Overall, the majority (72%) of the root canal treatments encountered in general dental practice were found to be either uncomplicated (Class I) or moderately complicated (Class II) and can be considered within the remit of GDPs. This is based on the assumption that Class II complexity cases carry a moderate risk of complication but may still be within the remit of an experienced general dentist or dentists with further non-specialist training in endodontics. However, a relatively high proportion (28%) of the cases was found to be of higher complexity and carry a higher risk of complications and therefore ideally require specialist input. The boundary between what specialists and dentists with enhanced skills are expected to treat is a topic that was beyond the remit of this study.

Despite a relatively equal distribution of cases encountered with potential root canal treatment across anterior and posterior teeth, the proportion of extraction as a proposed treatment for posterior teeth is more than double that of anterior teeth. A relatively high percentage of previously root canal-treated teeth are either referred to secondary care or extracted in general practice. The proportion of teeth with Class III complexity and those with previous endodontic intervention being extracted was significantly higher than those previously unfilled. These can be due to patients' wishes, financial limitations, shortage of referral service, wish to accept a shortened dental arch13 or other factors.

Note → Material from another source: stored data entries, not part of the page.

/-- So do several such bytes. -/
theorem Link.receiveAll_of_not_whole {len : Byte} (hlen : len.toNat ≤ 248) (bytes : List Byte) {got : List Byte} {l : Link}
    (hgot : l.receiver = .gathering (len :: got)) (hpart : got.length + bytes.length < len.toNat + 2) :
    l.receiveAll bytes = l.withReceiver (.gathering (len :: (got ++ bytes))) := by
  induction bytes generalizing got l with
  | nil =>
    rw [List.append_nil]
    exact (Link.withReceiver_self hgot).symm
  | cons b bytes ih =>
    rw [List.length_cons] at hpart
    have hrest : (got ++ [b]).length + bytes.length < len.toNat + 2 := by
      rw [List.length_append, List.length_singleton]
      omega
    rw [Link.receiveAll_cons, Link.receive_of_not_whole hlen hgot (by omega), ih (Link.withReceiver_receiver _ l) hrest,
      Link.withReceiver_withReceiver, List.append_assoc, List.singleton_append]

/-- SYNC and LEN leave a hunting receiver with LEN gathered. -/
theorem Link.receiveAll_sync_len {len : Byte} (hlen : len.toNat ≤ 248) {l : Link} (hhunt : l.receiver = .hunting) :
    l.receiveAll [0xA5, len] = l.withReceiver (.gathering [len]) := by
  have hsync : l.receive 0xA5 true = l.withReceiver (.gathering []) :=
    (Link.receive_of_hunting hhunt 0xA5 true).trans (if_pos ⟨rfl, rfl⟩)
  have hnot : ([len] : List Byte).length ≠ len.toNat + 3 := by
    rw [List.length_singleton]
    omega
  rw [Link.receiveAll_cons, hsync, Link.receiveAll_singleton, Link.receive_of_gathering (Link.withReceiver_receiver _ l)]
  exact Link.gather_of_not_whole (got := [len]) hlen hnot _

/-- LEN, KIND, payload and CHECK gathered are the frame. -/
theorem gatheredFrame_whole {len kind check : Byte} {payload : List Byte} (hlen : len.toNat = payload.length) :
    gatheredFrame (len :: kind :: payload ++ [check]) = ⟨kind, payload⟩ := by
  rw [gatheredFrame_eq]
  congr 1
  exact List.take_left' hlen.symm

/-- The CHECK byte completes the frame gathered, and it joins the Inbound Queue. -/
theorem Link.receive_check {len kind check : Byte} {payload : List Byte} {l : Link} (hlen : len.toNat = payload.length)
    (hmax : payload.length ≤ 248) (hgot : l.receiver = .gathering (len :: kind :: payload))
    (hsum : (payload.length + kind.toNat + (payload.map (fun b => b.toNat)).sum + check.toNat) % 256 = 0)
    (hroom : l.inbound.length < 8) :
    l.receive check true = { l.withReceiver .hunting with inbound := l.inbound ++ [⟨kind, payload⟩] } := by
  have hwhole : (len :: kind :: payload ++ [check]).length = len.toNat + 3 := by simp [hlen]
  have htotal : ((len :: kind :: payload ++ [check]).map (fun x => x.toNat)).sum % 256 = 0 := by
    simpa [hlen, Nat.add_assoc] using hsum
  rw [Link.receive_of_gathering hgot,
    Link.gather_of_good_sum (got := len :: kind :: payload ++ [check]) (hlen.trans_le hmax) hwhole htotal,
    gatheredFrame_whole hlen, Link.offerFrame_of_lt hroom]
  rfl

/-- The bytes of a frame bring it to a hunting receiver with a free place. -/
theorem Link.receiveAll_frameBytes (kind : Byte) {payload : List Byte} (hmax : payload.length ≤ 248) {l : Link}
    (hhunt : l.receiver = .hunting) (hroom : l.inbound.length < 8) :
    l.receiveAll (frameBytes kind payload) = { l with inbound := l.inbound ++ [⟨kind, payload⟩] } := by
  have hlen : (BitVec.ofNat 8 payload.length).toNat = payload.length := Nat.mod_eq_of_lt (by omega)
  have hbytes : frameBytes kind payload =
      [0xA5, BitVec.ofNat 8 payload.length] ++ ((kind :: payload) ++ [checkByte kind payload]) := rfl
  have hpart : ([] : List Byte).length + (kind :: payload).length < (BitVec.ofNat 8 payload.length).toNat + 2 := by
    rw [hlen, List.length_nil, List.length_cons]
    omega
  rw [hbytes, Link.receiveAll_append, Link.receiveAll_sync_len (hlen.trans_le hmax) hhunt, Link.receiveAll_append,
    Link.receiveAll_of_not_whole (hlen.trans_le hmax) (kind :: payload) (Link.withReceiver_receiver _ l) hpart,
    Link.withReceiver_withReceiver, Link.receiveAll_singleton, List.nil_append,
    Link.receive_check hlen hmax (Link.withReceiver_receiver _ l) (sum_checkByte kind payload) hroom,
    Link.withReceiver_withReceiver, Link.withReceiver_self hhunt, Link.withReceiver_inbound]

theorem length_frameBytes (kind : Byte) (payload : List Byte) : (frameBytes kind payload).length = payload.length + 4 := by
  simp [frameBytes]

end Sys2Proof.Machine

open Sys2Proof Sys2Proof.Machine

/-- Settles O9: the part receives the characters one after another, and by the CHECK byte they have brought the frame. -/
theorem frameRoundTrip : Obligations.FrameRoundTrip := by
  intro s kind payload hlen hrun hhunt hroom
  rw [← length_frameBytes kind payload, run_rxdCharacters _ hrun, Link.receiveAll_frameBytes kind hlen hhunt hroom]
end

section
/-! SUPPORT. The waiting commands: a step takes the front one, and every command answers a next state and leaves the others alone. -/

namespace Sys2Proof.Machine

open Sys2Proof

/-! ### The front of the queue -/

theorem step_of_cons {s : State} {c : Instr} {rest : List Instr} (h : s.pending = c :: rest) :
    step s = exec c { s with pending := rest } := by
  rw [step, h]

theorem step_of_nil {s : State} (h : s.pending = []) : step s = .next s := by
  rw [step, h]

/-! ### Answers, marks and the Feed Watch leave the waiting commands alone -/

theorem State.foldl_pending {α : Type} {f : State → α → State} (h : ∀ s a, (f s a).pending = s.pending) (l : List α) (s : State) :
    (l.foldl f s).pending = s.pending := by
  induction l generalizing s with
  | nil => rfl
  | cons a l ih => rw [List.foldl_cons, ih, h]

@[simp] theorem State.ack_pending (kind : Byte) (value : Nat) (s : State) : (s.ack kind value).pending = s.pending := rfl

@[simp] theorem State.reject_pending (kind : Byte) (reason : Reason) (s : State) :
    (s.reject kind reason).pending = s.pending := rfl

@[simp] theorem State.placed_pending (s : State) : s.placed.pending = s.pending := by
  unfold State.placed
  split <;> rfl

@[simp] theorem State.admissionMade_pending (s : State) : s.admissionMade.pending = s.pending := by
  unfold State.admissionMade
  split
  · rfl
  · exact s.placed_pending

@[simp] theorem State.ready_pending (s : State) : s.ready.pending = s.pending := by
  rw [State.ready, State.placed_pending, State.settled_pending]

@[simp] theorem State.markEntry_pending (s : State) (i : EntryIx) : (s.markEntry i).pending = s.pending := by
  rw [State.markEntry_eq, State.queued_pending]

@[simp] theorem State.markWhere_pending (p : Field → Bool) (s : State) : (s.markWhere p).pending = s.pending := by
  rw [State.markWhere_eq, State.queued_pending]

@[simp] theorem State.markItems_pending (slot : Slot) (items : List Item) (s : State) :
    (s.markItems slot items).pending = s.pending := by
  obtain ⟨new, h⟩ := State.markItems_queued slot items s
  rw [h, State.queued_pending]

@[simp] theorem State.carryOut_pending (m : Marks) (s : State) : (s.carryOut m).pending = s.pending := by
  cases m with
  | lookups slot items => exact s.markItems_pending slot items
  | sweep set attr => exact s.markWhere_pending (inPalette set)

@[simp] theorem State.handOver_pending (m : Marks) (s : State) : (s.handOver m).pending = s.pending := by
  unfold State.handOver
  split
  · rfl
  · exact s.carryOut_pending m

@[simp] theorem State.feedChanged_pending (s : State) : s.feedChanged.pending = s.pending :=
  s.markWhere_pending fun f => priceBearing f.item

@[simp] theorem State.reloadFeed_pending (s : State) : s.reloadFeed.pending = s.pending := by
  unfold State.reloadFeed
  split <;> simp

@[simp] theorem State.expire_pending (s : State) : s.expire.pending = s.pending := by
  unfold State.expire
  split <;> simp

/-! ### Commands that answer a next state and leave the waiting commands alone -/

/-- The outcome of a command carried out on this state is a next state, in which the same commands wait. -/
def State.KeepsWaiting (s : State) (o : Host.Outcome State Fault Refusal) : Prop := ∃ t, o = .next t ∧ t.pending = s.pending

theorem State.keepsWaiting_next {s t : State} (h : t.pending = s.pending) : s.KeepsWaiting (.next t) := ⟨t, rfl, h⟩

theorem State.keepsWaiting_self (s : State) : s.KeepsWaiting (.next s) := State.keepsWaiting_next rfl

/-- The step of a request leaves the waiting commands alone where its work does. -/
theorem request_keepsWaiting {α : Type} {work : α → State → State} (hw : ∀ a (u : State), (work a u).pending = u.pending)
    (kind : Byte) (parse : List Byte → Except Reason α) (s : State) : s.KeepsWaiting (request kind parse work s) := by
  obtain ⟨t, ht⟩ := request_next kind parse work s
  refine ⟨t, ht, ?_⟩
  rcases request_cases ht with rfl | ⟨reason, rfl⟩ | ⟨p, a, -, rfl⟩
  · exact s.ready_pending
  · exact s.ready_pending
  · rw [hw, State.takeHead_pending, State.ready_pending]

/-! ### The Instrument Table, the Symbol Directory and the Colour Unit -/

theorem clearWork_pending (slot : Slot) (s : State) : (clearWork slot s).pending = s.pending := by
  unfold clearWork
  split <;> simp

theorem tradingWork_pending (kind : Byte) (state : RecState) (slot : Slot) (s : State) :
    (tradingWork kind state slot s).pending = s.pending := by
  unfold tradingWork
  split <;> simp

theorem setrefWork_pending (r : Slot × Option Nat) (s : State) : (setrefWork r s).pending = s.pending := by
  unfold setrefWork
  split <;> simp

theorem installWork_pending (e : DirEntry) (s : State) : (installWork e s).pending = s.pending := by
  unfold installWork
  split
  · rfl
  · split
    · rfl
    · split
      · rfl
      · split <;> rfl

theorem removeWork_pending (r : Venue × Bool × Code) (s : State) : (removeWork r s).pending = s.pending := by
  unfold removeWork
  split <;> rfl

theorem State.scanStep_pending (s : State) : s.scanStep.pending = s.pending := by
  have hvisit : ∀ slot, (s.visit slot).pending = s.pending := by
    intro slot
    unfold State.visit
    dsimp only
    split
    · rfl
    · split <;> simp
  unfold State.scanStep
  split
  · exact hvisit _
  · rfl

/-! ### Quote Intake -/

@[simp] theorem State.offerPrint_pending (slot : Slot) (tape : Bool) (items : TickItems) (s : State) :
    (s.offerPrint slot tape items).pending = s.pending := by
  unfold State.offerPrint
  split
  · split <;> rfl
  · rfl

@[simp] theorem State.applyAndPrint_pending (slot : Slot) (tape : Bool) (it : TickItems) (s : State) :
    (s.applyAndPrint slot tape it).pending = s.pending := by
  simp [State.applyAndPrint, State.applyTick]

theorem tickWork_pending (r : TickReq) (s : State) : (tickWork r s).pending = s.pending := by
  have hhit : ∀ (slot : Slot) (u : State), (u.disposeHit slot r).pending = u.pending := by
    intro slot u
    unfold State.disposeHit
    split
    · exact u.applyAndPrint_pending _ _ _
    · split <;> rfl
  unfold tickWork
  dsimp only
  split
  · rw [hhit, State.reloadFeed_pending]
  · exact s.reloadFeed_pending

theorem watchWork_pending (period : Nat) (s : State) : (watchWork period s).pending = s.pending := by
  unfold watchWork
  split <;> simp

theorem releaseEntries_pending (l : List Staged) (applied : Nat) (s : State) :
    (releaseEntries l applied s).2.pending = s.pending := by
  induction l generalizing applied s with
  | nil => rfl
  | cons e l ih =>
    unfold releaseEntries
    split
    · exact ih _ _
    · rw [ih, State.applyAndPrint_pending]

theorem continueRelease_pending (n dealt applied : Nat) (s : State) :
    (continueRelease n dealt applied s).pending = s.pending := by
  unfold continueRelease
  split
  · exact s.settled_pending
  · dsimp only
    split <;> exact releaseEntries_pending _ _ _

theorem execRelease_keepsWaiting (n : Nat) (s : State) : s.KeepsWaiting (execRelease n s) := by
  unfold execRelease
  split
  · exact State.keepsWaiting_next (continueRelease_pending _ _ _ s)
  · exact request_keepsWaiting (fun _ u => continueRelease_pending n 0 0 u) _ _ s
  · exact request_keepsWaiting (fun _ u => continueRelease_pending n 0 0 u) _ _ s
  · exact State.keepsWaiting_next s.settled_pending

/-! ### The Field Map -/

@[simp] theorem State.setUnpainted_pending (k : BandIx) (s : State) (i : EntryIx) :
    (s.setUnpainted k i).pending = s.pending := by
  unfold State.setUnpainted
  split <;> rfl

Additionally, the results obtained in this research highlighted some public health queries. According to the latest registration report published by the General Dental Council in October 2021,14 the total number of registered specialists in endodontics was 322, which forms 0.75% of the dental workforce. Aside from the service provided by teaching hospitals, there is a large shortage of specialist endodontists to refer to within the NHS. This may explain the relatively high proportion (6%) of proposed referrals to dentists with special interest (DWSI) rather than to NHS secondary care or private specialists (5%) in endodontics. Many DWSI are now found in the UK and may indeed be helping to reduce the pressure on GDPs. With around 28% of the cases encountered requiring specialist input, it becomes immediately apparent that further research is required to utilise the results obtained here to assess the level of shortage of endodontic specialists within the UK health system. Further research is also needed to identify a more tangible system to recognise those dentists with a special interest in the field and the level of endodontic complexity that could be referred to them.


The results obtained in this study provide a good resource and databank for researchers, public health commissioners and academic institutions to access a wide range of information concerning the prevalence and distribution of endodontic complexity.